We parents have the power to solve all problems in society, but nothing will happen until we take that responsibility and stop giving it to governments and programs—or the Internet. We can do this. We have to do this, or the cost will be beyond our ability to shoulder.
Timestamps:
00:00 Complains about programs that are deficient instead of individual responsibility
03:16 Effect of government program to help poor mothers with young children
06:38 Parents taking responsibility is our only hope
Transcript:
Every day I read newspaper articles to get an idea of what people are talking about around the world, to learn what’s occupying their minds.
Programs vs Individual Responsibility
The answer is disconcerting. Even though the complaints and solutions seem to be about a very wide variety of subjects, there is a theme uniting them all.

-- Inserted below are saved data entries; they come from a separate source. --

-- ==== Sys2Proof/Machine/Step.lean ====
section
/-! DEFINITION. One step of the block: the command at the front of the queue is carried out. -/

namespace Sys2Proof.Machine

/-- Take the command at the front of the queue and carry it out with the queue's rest; with no command waiting the block
idles (DESIGN CHOICE, log 1). -/
def step (s : State) : Host.Outcome State Fault Refusal :=
  match s.pending with
  | [] => .next s
  | c :: r => exec c { s with pending := r }

/-- The state with the command that a word spells put at the front of its queue; unchanged where it spells none. -/
def State.withFetchWord (s : State) (nbits w : Nat) : State :=
  match decodeTableWord nbits w with
  | none => s
  | some c => { s with pending := c :: s.pending }

end Sys2Proof.Machine
end

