-- ==== Sys2Proof/Machine/Core.lean ====
section
/-! DEFINITION. The machine as the host runs it. -/

def Sys2Proof.core : Host.Core := { State := Sys2Proof.Machine.State, Fault := Sys2Proof.Machine.Fault, Refusal := Sys2Proof.Machine.Refusal, step := Sys2Proof.Machine.step, reset := Sys2Proof.Machine.State.reset }
end

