/-- R143, R145, R150, R161, R166. A store is visible at once: the model's choice (log 23). -/
def Obligations.LoadsAndStores : Prop :=
  ∀ (t : Nat) (n : Fin 8) (i : Ins) (s : State), Ready s → let w := s.tick t
    let ends := fun (c : Instr) (opc : Nat) (v : State) => Executes w n opc i →
      exec c s = .next (settle (seqAdvance n (w.sqPc n + 1) v))
    let faults := fun (c : Instr) (opc cause : Nat) => Executes w n opc i → exec c s = .next (settle (seqFault n cause w))
    (∀ a, w.effAddr n i = some a → w.readHeld (8 + n) a i.size = true → Executes w n 0x50 i → exec (.ld t n) s = .next w) ∧
    (∀ a, w.effAddr n i = some a → w.readHeld (8 + n) a i.size = false → let r := busRead (8 + n) a i.size w
      (i.size < 8 → ends (.ld t n) 0x50 (r.2.setGreg n i.dst (i.extend r.1))) ∧
      (i.size = 8 → ends (.ld t n) 0x50 ((r.2.setGreg n i.dst (r.1 % 2 ^ 32)).setGreg n (i.dst + 1) (r.1 / 2 ^ 32 % 2 ^ 32))) ∧
      (w.target a i.size = .sram → r = (w.load a i.size, w))) ∧
    (w.effAddr n i = none → faults (.ld t n) 0x50 2 ∧ (i.space ≠ 2 → i.space ≠ 5 → faults (.st t n) 0x51 2) ∧
      faults (.amoadd t n) 0x54 2) ∧
    (i.space = 2 ∨ i.space = 5 → faults (.st t n) 0x51 3) ∧
    (∀ a, w.effAddr n i = some a → i.space ≠ 2 → i.space ≠ 5 →
      let v := w.greg n i.b + (if i.size = 8 then 2 ^ 32 * w.greg n (i.b + 1) else 0)
      ends (.st t n) 0x51 (busWrite (8 + n) a i.size (v % 2 ^ (8 * i.size)) w)) ∧
    (∀ a, w.effAddr n i = some a →
      ends (.amoadd t n) 0x54 ((busWrite (8 + n) a 4 ((w.load a 4 + w.greg n i.b) % 2 ^ 32) w).setGreg n i.dst (w.load a 4))) ∧
    (∀ a, w.effAddr n i = some a → w.target a 4 = .sram → Admits w (8 + n) a →
      ends (.amoadd t n) 0x54 ((w.store a 4 ((w.load a 4 + w.greg n i.b) % 2 ^ 32)).setGreg n i.dst (w.load a 4))) ∧
    (0x20 ≤ w.greg n i.a % 256 → w.greg n i.a % 256 ≤ 0x3F →
      ends (.dbase t n) 0x53 (w.put (R.SQ_DBASE.DBASE n) (w.greg n i.a % 256))) ∧
    (w.greg n i.a % 256 < 0x20 ∨ 0x3F < w.greg n i.a % 256 → faults (.dbase t n) 0x53 1) ∧
    ends (.lread t n) 0x90 (w.setGregs n i.dst (entryWords (w.lichen (w.greg n i.a % 2 ^ 19)))) ∧
    (let e := wordsNat ((List.range 8).map (fun k => w.greg n (i.a + k)))
     ends (.lwrite t n) 0x91 (w.setLichen (w.greg n i.b % 2 ^ 19) (if i.imm.testBit 0 then e else lset e L.tChange w.ns))) ∧
    (let cell := w.greg n i.a % 2 ^ 19
     let e := w.lichen cell
     let old := bits e 88 4
     let new := (old ||| i.imm % 16) &&& (15 - i.imm / 16 % 16)
     let e' := if new = old then e else lset (setBits e 88 4 new) L.tChange w.ns
     ends (.lflag t n) 0x92 ((w.setLichen cell e').setGreg n i.dst (bits e' 64 32))) ∧
    (let a := frondBase + w.greg n i.a
     let f := w.fillArea a (w.greg n i.b) (w.greg n (i.b + 1))
     i.imm.testBit 8 = false → a + 64 ≤ lichenBase → bits (w.load a 4) 16 2 = 0 → f.fits a lichenBase = true →
     ends (.ffill t n) 0x60 (fillBuffer (8 + n) false a (i.imm % 256) f w) ∧
     (∀ x, (∀ k, k < f.rows → ¬ (f.at_ a k ≤ x ∧ x < f.at_ a k + f.cols)) →
       (fillBuffer (8 + n) false a (i.imm % 256) f w).byte x = w.byte x)) ∧
    (i.imm.testBit 8 = true → w.dbaseOk n = false → faults (.ffill t n) 0x60 2) ∧
    (let a := w.dbaseAddr n (w.greg n i.a)
     let f := w.fillArea a (w.greg n i.b) (w.greg n (i.b + 1))
     i.imm.testBit 8 = true → w.dbaseOk n = true → a + 64 ≤ dramEnd →
     (w.dramMapped (a - dramBase) = false → ends (.ffill t n) 0x60 (unmapped (8 + n) a w)) ∧
     (w.dramMapped (a - dramBase) = true →
       (bits (w.load a 4) 16 2 ≠ 0 → faults (.ffill t n) 0x60 2) ∧
       (bits (w.load a 4) 16 2 = 0 → f.fits a dramEnd = true →
         (w.fillHeld (8 + n) a f = true → Executes w n 0x60 i → exec (.ffill t n) s = .next w) ∧
         (w.fillHeld (8 + n) a f = false →
           ends (.ffill t n) 0x60 (fillBuffer (8 + n) true a (i.imm % 256) f (dramSpan (8 + n) (a - dramBase) 64 w))))))

/-- R153, R156, R157, R159, R162 to R165, R167, R168. -/
def Obligations.SteeringInstructions : Prop :=
  ∀ (t : Nat) (n : Fin 8) (i : Ins) (s : State), Ready s → let w := s.tick t
    let ends := fun (c : Instr) (opc : Nat) (v : State) => Executes w n opc i →
      exec c s = .next (settle (seqAdvance n (w.sqPc n + 1) v))
    let q := w.seq n
    let h := i.imm % 2
    let tag := q.freeTag
    let asks := fun (r : ProbeReq) =>
      { q with tags := q.tags ++ [tag], outstanding := q.outstanding ++ [tag], probes := probeInsert r q.probes }
    (256 ≤ q.cq.length + q.outstanding.length → ends (.probe t n) 0x70 (w.setGreg n i.dst 0xFFFFFFFF)) ∧
    (q.cq.length + q.outstanding.length < 256 → Executes w n 0x70 i → Completes (.probe t n) s (fun u => ∃ r : ProbeReq,
      u = settle (seqAdvance n (w.sqPc n + 1) ((w.setSeq n (asks r)).setGreg n i.dst q.freeTag)) ∧
      r.v0 = (w.now + 128 * max 2000 (w.greg n (i.b + 2))) / 128 ∧ r.w0 % 2 ^ 31 = w.greg n i.a % 2 ^ 31 ∧
      r.w1 = w.greg n (i.a + 1) ∧ r.w2 = w.greg n (i.a + 2) ∧ r.w3 = w.greg n (i.a + 3) ∧ r.bank = i.imm % 64 ∧
      r.info.interval = w.greg n (i.b + 3) ∧ r.info.tag = some q.freeTag)) ∧
    (q.cq = [] → ends (.cqpop t n) 0x71 (w.setGregs n i.dst [0xFFFFFFFF, 0, 0, 0])) ∧
    (∀ w0 w1 w2 w3 r, q.cq = (w0, w1, w2, w3) :: r → 
      let tags := if bits w0 8 3 = 3 then q.tags else q.tags.filter (· ≠ w0 % 256)
      ends (.cqpop t n) 0x71 ((w.setSeq n { q with cq := r, tags := tags }).setGregs n i.dst [w0, w1, w2, w3])) ∧
    (Executes w n 0x64 i → Completes (.watch t n) s (fun u => ∃ x : Watch,
      u = seqAdvance n (w.sqPc n + 1) (w.setSeq n { q with watch := q.watch.put {} (i.imm % 4) x }) ∧
      x.on = i.imm.testBit 12 ∧ x.head = i.imm / 4 % 2 ∧ x.row0 = w.greg n i.a % 2 ^ 16 ∧ x.row1 = w.greg n i.a / 2 ^ 16 ∧
      x.col0 = w.greg n i.b % 2 ^ 16 ∧ x.col1 = w.greg n i.b / 2 ^ 16 ∧ x.classes = i.imm / 8 % 256 ∧
      x.changed = i.imm.testBit 11)) ∧
    (i.imm.testBit 3 = true → w.dbaseOk n = false → Executes w n 0x61 i → exec (.fcommit t n) s = .next (settle (seqFault n 2 w))) ∧
    (i.imm.testBit 3 = false ∨ w.dbaseOk n = true →
      let f := i.imm / 2 % 4
      let a := if i.imm.testBit 3 then w.dbaseAddr n (w.greg n i.a) else frondBase + w.greg n i.a
      let v := ((w.put (R.FROND_ADDR_LO.ADDR_LO h f) (a / 64)).put (R.FROND_ADDR_HI.ADDR_HI h f) (a / 2 ^ 32)).put
        (R.FROND_GEN_EXP.GEN_EXP h f) (w.greg n i.b)
      let v' := forAll [R.FROND_ADDR_LO.addr h f, R.FROND_ADDR_HI.addr h f, R.FROND_GEN_EXP.addr h f] forwardReg v
      (w.dramWaits (8 + n) = true → Executes w n 0x61 i → exec (.fcommit t n) s = .next w) ∧
      (w.dramWaits (8 + n) = false →
        (v.frondAddrOk a = true →
          ends (.fcommit t n) 0x61 ((forward (R.FROND_COMMIT.addr h f) 4 1 (commitFrond h f v')).setGreg n i.dst 0)) ∧
        (v.frondAddrOk a = false → ends (.fcommit t n) 0x61 ((v'.setFlag R.SO_STATUS.COMMIT_REJ).setGreg n i.dst 1)))) ∧
    (i.imm.testBit 8 = false → Executes w n 0x62 i → i.imm / 2 % 32 ≤ 16 → Completes (.fmt t n) s (fun u =>
      u.get (R.HEAD_CTL.FORMAT h) = i.imm / 2 % 32 ∧ u.get (R.HEAD_CTL.SYNC_LOCK h) = i.imm / 64 % 2 ∧
      u.get (R.HEAD_CTL.SCAN_EN h) = w.get (R.HEAD_CTL.SCAN_EN h) ∧
      u = { w with regs := u.regs, heads := u.heads, trk := u.trk } ∧
      RegsBut [R.HEAD_CTL.addr h, R.SQ_PC.addr n, R.SQ_INSTR.addr n] w u)) ∧
    (i.imm.testBit 8 = true → ends (.fmt t n) 0x62 (busWrite (8 + n) (R.HEAD_CTL.addr h) 4
      (withFields (w.reg (R.HEAD_CTL.addr h)).toNat [(4, 5, i.imm / 2 % 32), (9, 1, i.imm / 64 % 2), (0, 1, i.imm / 128 % 2)]) w)) ∧
    (w.anyHead = false → ends (.hlock t n) 0x63
      ((forwardReg R.LINE_OFS.addr (forwardReg R.SO_CFG.addr ((w.put R.SO_CFG.HEAD_LOCK h).put R.LINE_OFS.value
        (w.greg n i.a % 2 ^ R.LINE_OFS.value.w)))).setGreg n i.dst 0)) ∧
    (w.anyHead = true → w.get R.SO_CFG.HEAD_LOCK ≠ h →
      ends (.hlock t n) 0x63 ((w.setFlag R.SO_STATUS.WRITE_REJECTED).setGreg n i.dst 1)) ∧
    (let one := fun b v => busField (8 + n) (R.BANK_AMP.REQ h b) (w.greg n i.a % 4096) v
     (i.imm / 2 % 64 < 32 → ends (.energy t n) 0x80 (one (i.imm / 2 % 64) w)) ∧
     (i.imm / 2 % 64 = 63 → ends (.energy t n) 0x80 (upTo 32 one w)) ∧
     (32 ≤ i.imm / 2 % 64 → i.imm / 2 % 64 < 63 → ends (.energy t n) 0x80 w)) ∧
    (i.imm.testBit 7 = false →
      ends (.hop t n) 0x81 (writeRegion (i.imm / 64 % 2) (i.imm % 64) (w.greg n i.a % 8) w)) ∧
    (i.imm.testBit 7 = true → ∀ c, nextCode (w.get R.HOP_CFG.HOP_MASK)
        (w.get (regionField true (i.imm / 64 % 2) (i.imm % 64))) = some c →
      ends (.hop t n) 0x81 (writeRegion (i.imm / 64 % 2) (i.imm % 64) c w)) ∧
    (i.imm.testBit 7 = true → nextCode (w.get R.HOP_CFG.HOP_MASK)
        (w.get (regionField true (i.imm / 64 % 2) (i.imm % 64))) = none →
      ends (.hop t n) 0x81 (w.bumpSat R.HOP_STATUS.HOP_BLOCKED)) ∧
    (let e := (anchorEnter (w.gregPair n i.a) (w.gregPair n i.b) w).1
     (w.tb.anchors.length < 8 →
       ends (.anchor t n) 0xA0 ((forwardAnchor (w.gregPair n i.a) (w.gregPair n i.b) e).setGreg n i.dst 0)) ∧
     (8 ≤ w.tb.anchors.length → ends (.anchor t n) 0xA0 (e.setGreg n i.dst 1))) ∧
    ends (.emit t n) 0xA1 (milestoneAt 0x04 h (w.frameCount h) w.ns
      [w.greg n i.a, w.greg n (i.a + 1), lo32 w.ns, hi32 w.ns] w) ∧
    ends (.carm t n) 0xB0 ((capArm (i.imm % 16) w).1.setGreg n i.dst (capArm (i.imm % 16) w).2) ∧
    ends (.mset t n) 0xC0 (busWrite (8 + n) (R.SETPOINT.addr (i.imm % 8)) 4 (w.greg n i.a) w) ∧
    (let p := profileMove (i.imm % 8) (i.imm / 8 % 16) w
     ends (.mprof t n) 0xC1 ((if p.2 then p.1 else forward (R.TARGET.addr (i.imm % 8) (i.imm / 8 % 16)) 0 0 p.1).setGreg n i.dst
       (b2n p.2)))

/-- R186, R187, R190, R192, R194 to R196, R199. -/
def Obligations.DriveExchanges : Prop :=
  (∀ (t req : Nat) (h : Fin 2) (s : State), Ready s → let w := s.tick t
    Admits w req (R.DRV_CTL.addr h) → w.running h = false → w.drvEn h = false →
    let a := w.asked req (R.DRV_CTL.DRV_EN h) 1
    a.drvEn h = true ∧ Acts (.driveEnable t req h) s (driveOn h a)) ∧
  (∀ (h : Fin 2) (s : State), s.drvEn h = true → (driveOn h s).drvReady h = false ∧
    (s.ownHeld = true → ((driveOn h s).drv h).bringUp = true ∧
      ((driveOn h s).drv h).x = some { phi := s.now, kind := .bringUp }) ∧
    (s.ownHeld = false → ((driveOn h s).drv h).x = (s.drv h).x)) ∧
  (∀ (t req : Nat) (h : Fin 2) (s : State), Ready s → let w := s.tick t
    Admits w req (R.DRV_CTL.addr h) → w.drvEn h = true → (w.drv h).down = none →
    let a := w.asked req (R.DRV_CTL.SOFT_STOP h) 1
    Acts (.softStop t req h) s (a.setDrv h { a.drv h with down := some 0 })) ∧
  (∀ (t phi : Nat) (h : Fin 2) (s : State), Ready s → let w := s.tick t
    w.phiDue h = some phi → let y := w.head h
    (w.running h = true → y.opened = true → y.startPhi = false →
      Acts (.exchangeStart t h) s (exchangeAt h phi ((stepMove h y.ends (calLineEnd h w)).modHead h
        (fun x => if x.startPhi then { x with startPhi := false } else { x with ends := x.ends + 1 })))) ∧
    (w.running h = true → y.startPhi = true →
      Acts (.exchangeStart t h) s (exchangeAt h phi (w.setHead h { y with startPhi := false }))) ∧
    (w.running h = false → Acts (.exchangeStart t h) s (exchangeAt h phi w))) ∧
  (∀ (phi : Nat) (h : Fin 2) (s : State),
    (s.drvEn h = true → s.drvReady h = true → s.ownHeld = true → (s.drv h).x = none →
      exchangeAt h phi s = startExchange h phi .regular s) ∧
    (((s.drv h).x ≠ none ∨ s.ownHeld = false ∨ s.drvEn h = false ∨ s.drvReady h = false) →
      exchangeAt h phi s = s.setDrv h { s.drv h with phi := phi })) ∧
  (∀ (h : Fin 2) (b : Fin 32) (phi : Nat) (k : XKind) (s : State), let u := startExchange h phi k s
    (u.drv h).x = some { phi := phi, kind := k } ∧ (u.bank h b).seq = ((s.bank h b).seq + 1) % 16 ∧
    (u.bank h b).echo = false ∧ (u.bank h b).replied = false ∧ (u.bank h b).inRetry = false ∧
    u = { s with regs := u.regs, drive := u.drive } ∧ RegsBut [(R.DRV_XCHG_COUNT.XCHG h).addr] s u) ∧
  (∀ (t : Nat) (h : Fin 2) (x : Exchange) (s : State), Ready s → let w := s.tick t
    (w.drv h).x = some x → x.sent = false → x.phi + 128000 * (if x.retry then 11 else 1) ≤ w.now →
    let v := w.setDrv h { w.drv h with x := some { x with sent := true } }
    (x.retry = false → w.softEnds h = false → Acts (.exchangeCommand t h) s (stepRamps h (upTo 32 (sendCommand h) v))) ∧
    (x.retry = false → w.softEnds h = true → Acts (.exchangeCommand t h) s (softStopEnd h w)) ∧
    (x.retry = true → Acts (.exchangeCommand t h) s
      (modBanks h (fun _ b => if b.inRetry then { b with line := .idle } else b) v))) ∧
  (∀ (h : Fin 2) (s : State), let u := softStopEnd h s
    u.drvEn h = false ∧ u.flag (R.DRV_STATUS.SOFT_STOP_DONE h) = true ∧ u.drvReady h = false ∧ (u.drv h).x = none) ∧
  (∀ (h : Fin 2) (b : Fin 32) (s : State), let u := sendCommand h b s
    let e := s.envelope h (s.softStep h b)
    let r := min (s.get (R.BANK_AMP.REQ h b) * e / 256) (s.guardCap h b s.ns)
    u.get (R.BANK_DRIVE.DRIVE_NOW h b) = (if r = 0 then 0
      else min 4095 (s.get (R.BANK_CAL.THRESH h b) + r * s.get (R.BANK_CAL.SLOPE h b) / 65536)) ∧
    u.get (R.BANK_DRIVE.ENV_NOW h b) = e ∧ (u.bank h b).reqEff = r ∧ (u.bank h b).reqPrev = (s.bank h b).reqEff ∧
    (u.bank h b).fired = false ∧ (u.bank h b).cmd =
      cmdFrame (if s.permitted && s.drvEn h then 0 else 2) (u.get (R.BANK_DRIVE.DRIVE_NOW h b)) (s.bank h b).seq ∧
    u.get (R.BANK_GUARD_W0.GUARD_CAP h b) = s.guardCap h b s.ns) ∧
  (∀ (t : Nat) (h : Fin 2) (x : Exchange) (s : State), Ready s → let w := s.tick t
    (w.drv h).x = some x → x.sent = true → x.mark = none →
    let at_ := x.phi + 128 * (if x.retry then 12900 else 2900)
    at_ ≤ w.now →
    let next := w.rotFrom (w.get R.DRV_CABLE_NEXT.NEXT)
    let free := w.get R.IU_STATUS.IU_STATE = 0 ∨ w.get R.IU_STATUS.IU_STATE = 3
    let m := { x with mark := some at_, timed := some (next % 32), result := none, timedRetry := x.retry }
    let mine := next / 32 = h ∧ w.inAttempt h (next % 32) x = true ∧ w.drvEn h = true ∧ x.kind ≠ .takeOver ∧
      (x.retry = true → x.timed = some (next % 32))
    Completes (.exchangeMark t h) s (fun u => u = { w with regs := u.regs, tb := u.tb, drive := u.drive } ∧
      (mine → free → (u.drv h).x = some m ∧ u.get R.IU_STATUS.IU_STATE = 2 ∧ u.flag R.IU_STATUS.IU_OWNER = true ∧
        u.flag R.IU_STATUS.IU_VALID = false ∧ u.tb.iuStart = at_) ∧
      (¬ (mine ∧ free) → (u.drv h).x = some { x with mark := some at_ } ∧ u.tb = w.tb ∧
        (mine → u.flag R.IU_STATUS.IU_BUSY_REJ = true) ∧ (¬ mine → u.regs = w.regs)))) ∧
  (∀ (t : Nat) (h : Fin 2) (x : Exchange) (s : State), Ready s → let w := s.tick t
    (w.drv h).x = some x → x.judged = true → x.phi + 128000 * (if x.retry then 20 else 10) ≤ w.now →
    let again := w.ownHeld && (List.range 32).any (fun b => (w.bank h b).inRetry)
    let v := linesLow h (w.setDrv h { w.drv h with x := none })
    let second := { x with retry := true, sent := false, mark := none, judged := false, result := none }
    (x.retry = false → again = true →
      Acts (.exchangeWindowEnd t h) s ((linesLow h w).setDrv h { (linesLow h w).drv h with x := some second })) ∧
    ((x.retry = true ∨ again = false) → Acts (.exchangeWindowEnd t h) s (
      if (v.drv h).bringUp = false ∨ w.ownHeld = false then v
      else if v.broughtUp h then
        (v.setDrv h { v.drv h with bringUp := false, up := some 0 }).setFlag (R.DRV_STATUS.DRV_READY h)
      else startExchange h w.now .bringUp v)))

Everybody is complaining about PROGRAMS or institutions that are deficient, THINGS that need to be promoted, modified, or eliminated:
Political parties
The government, at every level
Systemic racism or critical race theory
Conservatism
Liberalism
The economy
The military
Poverty programs
Social nets
Industry
International relations
Health policies
The schools
Addiction programs
Gun laws
Endless laws about everything
Religion
Middle East policy
And more
In all of these endless articles, there is NO mention of individual responsibility for attitudes, feelings, and choices.
William Golding was the Nobel-prize winning author of Lord of the Flies, and he said that he used to believe that social program could perfect mankind, “that a correct structure of society would produce goodwill, and that therefore you could remove all social ills by a reorganization of society.”
But with experience he changed his mind completely and realized that we individuals make our own choices and create our own good and evil. He said “the shape of a society must depend on the ethical nature of the individual and not on any political system however apparently logical or respectable.”
That’s a great deal of wisdom. It’s a variation on a saying that was commonly spoken many years ago: “You can’t legislate or regulate morality.” It has to be taught to individuals by mothers and fathers.
Government Programs & Children
In a Newsweek article of February 23, 1998, Robert J. Samuelson said that the Comprehensive Child Development Program (CCDP) was created by Congress in 1988. The idea was to provide “intensive social services to poor mothers for the first five years of their children’s lives. They would get everything from parenting classes to job training to drug counseling.”
Young mothers received home visits every two weeks from case managers who taught parenting skills, advised on personal problems, and identified useful government services.
4,400 families were enrolled. Half received the counseling, while the other half did not. All were below the government’s poverty line, 58% were single mothers, 51% had not finished high school, 35% had their first child before age 18.
The program spent $35,000 per family per year—in today’s dollars—ONLY on the counseling and education, not food or other physical assistance. That counseling alone was equivalent to paying each family $18 per hour full-time all year.
The total cost was nearly $700 million over 9 years. A research firm concluded that “CCDP did not produce any important positive effects on participating families.” It didn’t affect rate of joblessness, weekly wages, rate of food stamps, child vocabulary, visits to doctors, or behavior problems.
The article concluded that “what people do for themselves matters more than what government tries to do for them.”
And “A society that is too free with its decency will promote dependency.”
And “The investments that truly count for children come from parents: love and security, discipline and instruction, a sense of worth.”
Parents, Not Programs
We keep debating programs and politics. When will we see how futile it has been for generations? When will we take responsibility as parents to love and teach our children, which is our ONLY hope for solving all these problems we talk about: violence, anger, whining, bitter politics, addictions, depression, suicide, children isolated from parents, anxiety, ADHD, and on and on.
We parents have the power to solve all that, but nothing will happen until we take that responsibility and stop giving it to governments and programs—or the Internet. We can do this. We have to do this, or the cost will be beyond our ability to shoulder.